Fear comes in all shapes and horrors

I miss being scared. I miss that adrenaline surge I used to get watching scary movies, especially during Halloween.
The tongue scene in “Nightmare on Elm Street,” while campy, elicited a genuine and embarrassing yelp that decimated any pretense of machismo I had at that date-night movie.

When twins appeared at the end of a long narrow hallway in “The Shining” I watched the rest of the movie through spread fingers beneath a blanket. (Even today I can’t make my way down a long hotel hallway without being a little creeped out.)

But over the years reason takes over and the movies that use to give me chills now just make me pshaw (well, except for “The Shining”) for how improbable and unrealistic they are. Fear just isn’t what it used to be.

Now, as an adult, it’s no longer heart pounding so much as it is gut wrenching and mind wracking.

When the cell phone buzzes and vibrates across the nightstand at 2:31 a.m. my first thought isn’t that it might be a demon calling to capture my soul. The moment just before I pick up the cell is filled with an agonizing series of images involving police, doctors and coroners calling to tell me that a loved one is in the hospital or dead.

When I’m at my mother’s home and she walks into the living room from the kitchen and she can’t find her glasses or car keys I don’t wonder if a malevolent spirit is at work, taking items from their assigned places and stashing them in the Great Beyond, I fret and wonder if her simple forgetfulness is a symptom of Alzheimer’s disease. Is she showing signs of slow degradation? Am I going there too?

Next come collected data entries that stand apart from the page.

-- ==== Sys2Proof/Machine/Wire.lean ====
section
/-! DEFINITION. The wire-level refinement of a phase (R95 to R101), informative in the spec: the master's acts, one an
instant, on two open-drain lines, and the answer they end with. -/

namespace Sys2Proof.Machine

/-- The levels on the lines: a released line reads 1 unless another agent drives it low (R95). -/
def lineLevels (master others : Lines) : Lines :=
  ⟨master.scl && others.scl, master.sda && others.sda⟩

/-- One data bit out, while SCL is 0 (R97). -/
def wireBitOut (level : Bool) : List WireAct :=
  [if level then .releaseSda else .pullSda, .releaseScl, .awaitSclHigh, .pullScl]

/-- One bit in: SDA is sampled while SCL reads 1 (R97, R98). -/
def wireBitIn : List WireAct := [.releaseScl, .awaitSclHigh, .sampleSda, .pullScl]

/-- The bits of a byte, most significant first (R66, R97). -/
def bitsMsbFirst (b : Byte) : List Bool :=
  [b.getLsbD 7, b.getLsbD 6, b.getLsbD 5, b.getLsbD 4, b.getLsbD 3, b.getLsbD 2, b.getLsbD 1, b.getLsbD 0]

/-- The byte whose bits were sampled, most significant first (R98). -/
def byteOfBits (bits : List Bool) : Byte :=
  bits.foldl (fun acc bit => (acc <<< 1) ||| (if bit then 1 else 0)) 0

/-- The master's acts in a phase (R96 to R99).
DESIGN CHOICE (notes/assumptions/9.md): R97 and R99 let the master move SDA "while SCL is 0" and do not say how SCL gets
there on a bus whose SCL is released. In a `Tx` with no start before it, and in a `Stop` on an idle bus, the first act
moves SDA at whatever level SCL has; the master neither waits for SCL to be 0 nor pulls it first. -/
def wireActs (p : BusPhase) : List WireAct :=
  match p with
  | .start false => [.awaitIdle, .pullSda, .pullScl]
  | .start true => [.releaseSda, .releaseScl, .awaitSclHigh, .pullSda, .pullScl]
  | .stop => [.pullSda, .releaseScl, .awaitSclHigh, .releaseSda]
  | .tx b => (bitsMsbFirst b).flatMap wireBitOut ++ .releaseSda :: wireBitIn
  | .rx ack =>
    .releaseSda :: (List.replicate 8 wireBitIn).flatten ++ wireBitOut (!ack) ++ [.releaseSda]

/-- The master can do the act at these line levels; otherwise it waits, with no bound (R100). -/
def wireReady (a : WireAct) (level : Lines) : Bool :=
  match a with
  | .awaitIdle => level.scl && level.sda
  | .awaitSclHigh => level.scl
  | .pullSda => true
  | .releaseSda => true
  | .pullScl => true
  | .releaseScl => true
  | .sampleSda => true

/-- The act's effect on what the master drives and has sampled. -/
def wirePerform (a : WireAct) (level : Lines) (w : WireState) : WireState :=
  match a with
  | .pullSda => { w with drive := { w.drive with sda := false } }
  | .releaseSda => { w with drive := { w.drive with sda := true } }
  | .pullScl => { w with drive := { w.drive with scl := false } }
  | .releaseScl => { w with drive := { w.drive with scl := true } }
  | .awaitIdle => w
  | .awaitSclHigh => w
  | .sampleSda => { w with bits := w.bits ++ [level.sda] }

/-- A phase not yet under way on the wires begins: nothing is sampled and nothing seen in it. -/
def wireBegin (p : BusPhase) (w : WireState) : WireState :=
  match w.todo with
  | some _ => w
  | none => { w with todo := some (wireActs p), bits := [], seen := none, illegal := false }

/-- SDA moved while SCL stayed 1: a start or a stop on the bus (R96, R99). -/
def startOrStopSeen (before after : Lines) : Bool :=
  before.scl && after.scl && before.sda != after.sda

/-- What the other agents did since the last instant of the phase: a start or a stop among it is none of the master's, and
there is no other master (R233), so it is illegal (R74; what counts as illegal is DESIGN CHOICE, notes/assumptions/9.md). -/
def wireObserve (others : Lines) (w : WireState) : WireState :=
  match w.seen with
  | some before => { w with illegal := w.illegal || startOrStopSeen before (lineLevels w.drive others) }
  | none => w

/-- The master does its next act, or waits with it. -/
def wireAct (others : Lines) (w : WireState) : WireState :=
  match w.todo with
  | some (a :: rest) =>
    if wireReady a (lineLevels w.drive others) then
      { wirePerform a (lineLevels w.drive others) w with todo := some rest }
    else w
  | some [] => w
  | none => w

/-- One instant of the phase `p` on the wires. -/
def wireInstant (p : BusPhase) (others : Lines) (w : WireState) : WireState :=
  let w := wireAct others (wireObserve others (wireBegin p w))
  { w with seen := some (lineLevels w.drive others) }

/-- The status code and the byte a wire-level phase leaves (R101): the row of R74 for an illegal start or stop where one
was seen; else the phase's own row, a byte acknowledged when SDA was sampled 0. -/
def wireAnswer (c : Config) (p : BusPhase) (w : WireState) : BusAnswer where
  status := if w.illegal then stBusError else phaseStatus c p (!w.byteSeen) (w.bits == [false])
  data :=
    match p with
    | .start _ => 0
    | .stop => 0
    | .tx _ => 0
    | .rx _ => byteOfBits w.bits

/-- What the master drives between phases: SCL low inside a transaction, both lines released after a stop (R96 to R99).
It is what the last act of the phase leaves; for a phase answered without the wires it says the same. -/
def restDrive (p : BusPhase) : Lines :=
  match p with
  | .start _ => ⟨false, false⟩
  | .stop => ⟨true, true⟩
  | .tx _ => ⟨false, true⟩
  | .rx _ => ⟨false, true⟩

/-- The wires when a phase has completed: no phase is under way, and a byte has or has not been moved since the last
start (R101). -/
def wireDone (p : BusPhase) (w : WireState) : WireState :=
  { w with
    drive := restDrive p
    todo := none
    bits := []
    seen := none
    illegal := false
    byteSeen :=
      match p with
      | .start _ => false
      | .stop => w.byteSeen
      | .tx _ => true
      | .rx _ => true }

end Sys2Proof.Machine
end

Walking my dog along a dimly lit street at 10:30 p.m. doesn’t fill me with the dread of being chased by a masked axe murderer. Instead my fear originates in the headlamps half a block away coming toward me. Is the driver drunk, will he plow into cars and send one crashing on top of my head? Is he sending a text and too distracted to see me crossing the street? Will it be some punk kid who has a gun and shoots at the person who is in the wrong place at the wrong time?

The same voice that tells me a demon escaping from hell to reclaim my soul is not only improbable but impossible is the same voice that tells me the odds are in my favor when crossing the street and walking the dog.

It’s the same voice that says while Alzheimer’s (and myriad other diseases) are real possibilities there are scores of smart people working on treatments and cures every day.

But still the anxiety of those real life fears lingers and while the rationale voice tells me things will work out fine, it also whispers, “But man, wouldn’t it be nice if all our fears were make believe like in the movies?”